The Recipe for Tea

Before I exactly knew what was wrong with me, I just knew something was wrong, and I needed some help, quick. I knew I was sleeping a lot and was disoriented, but as a divorcĂ©e, my freezer is stocked with a year's worth of frozen dinners. Except as the days wore on, I had to acknowledge this was not just shock I was going through.

I called my mom to fly out. No biggie, right? Let's get off of the couch, Freud, about my childhood. It was much simpler than that. All of a sudden, I had a witness to my, what did my mom call them? Hiccups.

This is my favorite hiccup, and it's not because I enjoy it.

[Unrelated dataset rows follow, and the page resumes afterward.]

/-- One reference input (R229 to R247, Tables 9.10, 9.13). -/
structure Input where
  /-- Configuration word 0, 64 bits (09 Table 9.10). -/
  w0 : BitVec 64 := 0
  /-- Configuration word 1, 64 bits (09 Table 9.10). -/
  w1 : BitVec 64 := 0
  /-- Qualification state, 3 bits (09 R243, Table 9.13 QSTATE). -/
  q : QState := .off
  /-- Latest disqualification, 3 bits (09 Table 9.13 CAUSE). -/
  cause : Nat := 0
  /-- SSM in force, 4 bits (09 Table 9.13 SSM). -/
  ssm : Nat := 0
  /-- ESSM in force, 8 bits (09 Table 9.13 ESSM). -/
  essm : Nat := 0
  /-- QL-FAILED, 1 bits (09 R236). -/
  qlFailed : Bool := false
  /-- A QL message has been registered, 1 bits (09 R235). -/
  qlSeen : Bool := false
  /-- Row of the latest QL message (09 R236). -/
  qlRow : Nat := 0
  /-- Active, 1 bits (09 R240). -/
  active : Bool := false
  /-- Inactive in some row of the monitor second, 1 bits (09 R241). -/
  dirtySec : Bool := false
  /-- Frequency fault, 1 bits (09 R241). -/
  freqFault : Bool := false
  /-- 0x8000_0000 = none, 32 bits (09 Table 9.13 FREQ). -/
  freq : Option Int := none
  /-- Last 64 frequency samples with the monitor second of each, newest first, 64 x 32 (09 R242). -/
  window : List (Nat × Int) := []
  /-- 0x8000_0000 = none, 32 bits (09 Table 9.13 DRIFT_MEAN). -/
  drift : Option Int := none
  /-- Due row of the wait-to-restore (09 R243). -/
  wtrDue : Option Nat := none
  /-- Due row of the hold-off timer (09 R243). -/
  holdoffDue : Option Nat := none
  /-- Messages discarded, saturating, 16 bits (09 Table 9.13 MSG_BAD). -/
  msgBad : Nat := 0
  /-- Locked out, 1 bits (09 Table 9.13 LOCKED_OUT). -/
  lockedOut : Bool := false
  /-- Qualified time reference, 1 bits (09 R239, Table 9.13 TIME_OK). -/
  timeOk : Bool := false
  /-- TOD messages waiting for their edges, oldest first (09 R238). -/
  tod : List TodMsg := []
  /-- Consecutive edges with a TOD message in sequence, 2 bits (09 R239). -/
  todRun : Nat := 0
  /-- TAI_SEC of the latest edge, 48 bits (09 R239). -/
  todSec : Nat := 0
  /-- Phase at the TIE start, 32 bits (10 R282). -/
  tieStart : Option Int := none
  /-- Frequency and TIE records, newest first, 1024 x 128 (10 R282, Table 10.11). -/
  tie : List Rec2 := []
  /-- QSTATE changed in the row, 1 bits (09 R261). -/
  changed : Bool := false
  /-- RANK as EV_REF_QL last reported it, 4 bits (09 R261). -/
  rankShown : Nat := 0
  /-- QL message registered in the row: SSM, ESSM, 12 bits (09 R235). -/
  qlNew : Option (Nat × Nat) := none
  /-- Activity change registered in the row, 1 bits (09 R240). -/
  actNew : Option Bool := none
  /-- Wait-to-restore falls due with the row, 1 bits (09 R243). -/
  wtrHit : Bool := false
  /-- Hold-off timer falls due with the row, 1 bits (09 R243). -/
  holdHit : Bool := false
  /-- QL message timer falls due with the row, 1 bits (09 R236). -/
  absentHit : Bool := false
deriving DecidableEq, Repr

/-- One marker hunter (R151 to R154, Table 6.4). -/
structure Hunter where
  /-- ALIGNED, 1 bits (06 Table 6.4). -/
  aligned : Bool := false
  /-- Candidate positions with the form (true = inverted), 8 entries (06 R152). -/
  cands : List (Nat × Bool) := []
  /-- Marker position in PAM4 symbols, 25 bits (06 R153). -/
  pos : Nat := 0
  /-- Aligned in the inverted form, 1 bits (06 R154). -/
  inv : Bool := false
  /-- The form in which the hunter was ALIGNED earlier in the row, before it left, 1 bits (06 R144, R154). -/
  heard : Option Bool := none
  /-- Miss count, 2 bits (06 Table 6.4). -/
  miss : Nat := 0
  /-- Identity of the latest marker with a good CHECK, 64 bits (06 R147, 08 Table 8.10). -/
  good : Option (BitVec 64) := none
  /-- Identity in use for the seed, 64 bits (06 R150). -/
  cur : BitVec 64 := 0
  /-- Scrambler seed of the lane frame, 58 bits (06 R149, R150). -/
  seed : BitVec 58 := 0
  /-- Scrambler seed of the lane frame before, 58 bits (06 R149, R150). -/
  seedPrev : BitVec 58 := 0
  /-- Left ALIGNED in the row, 1 bits (07 Table 7.1 LOA). -/
  left : Bool := false
deriving DecidableEq, Repr

/-- One lane's barge delineation (R155, R156, Table 6.5). -/
structure Delin where
  /-- SYNC, 1 bits (06 Table 6.5). -/
  sync : Bool := false
  /-- Candidate positions with their run, 4 entries (06 R156). -/
  cands : List (Nat × Nat) := []
  /-- Barge position, 13 bits (06 R156). -/
  pos : Nat := 0
  /-- Invalid count, 3 bits (06 Table 6.5). -/
  bad : Nat := 0
  /-- Left SYNC in the row, 1 bits (07 Table 7.1 LOD). -/
  left : Bool := false
  /-- In SYNC throughout the row so far, 1 bits (07 R190). -/
  syncRow : Bool := false
  /-- Was in SYNC throughout the row before, 1 bits (07 R190). -/
  syncPrev : Bool := false
deriving DecidableEq, Repr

It's because four weeks beyond the accident, I have trouble remembering exactly how tea is made. Tea.

I started educating myself on some of the ongoing effects of a head injury. I remember reading about a woman who could not figure out how to operate a microwave or ATM. While I was having insane migraines and brain fog, I could actually perform some pretty complex tasks occasionally. Forget simple things? Surely not I. Except the first first time I made myself tea, my mom was around. 

My first cup of tea, post-accident. I made it, carried it over to the coffee table, let it steep. I glanced over at it. It wasn't, um, steeping. Like, can teabags be defective? I knew my sense of time was terrible and gave it longer. Another five minutes or so, I was perplexed. The bag didn't seem to be...doing anything. But how do you accuse a bag of tea into not becoming tea? That's preposterous. The water had a sickly hint of color, if I squinted. Good enough. I took a big sip, then, shocked, exclaimed to my mom, "This tea is cold!"

Just what had happened here? I thought and thought and thought. What could have gone wrong? My mom kindly said I'd had a bit of a hiccup. I'd simply filled the mug with tap water, skipped a crucial step, and thrown in the teabag. Hot water makes tea. Hot. Water.

Here's my least favorite part. The girl who forgot how to operate her microwave or an ATM? I'm the girl who still occasionally forgets how tea works. And the worst is that it's not an instantaneous done-it-again moment. This includes hardcore troubleshooting. Like, call a software tech. The recipe for making a cup of hot tea seems to have gotten lost with the concussion. 

I don't forget how to make tea every time, but if I call you over to my house for a nice hot cup of it, you might want to just bring your own.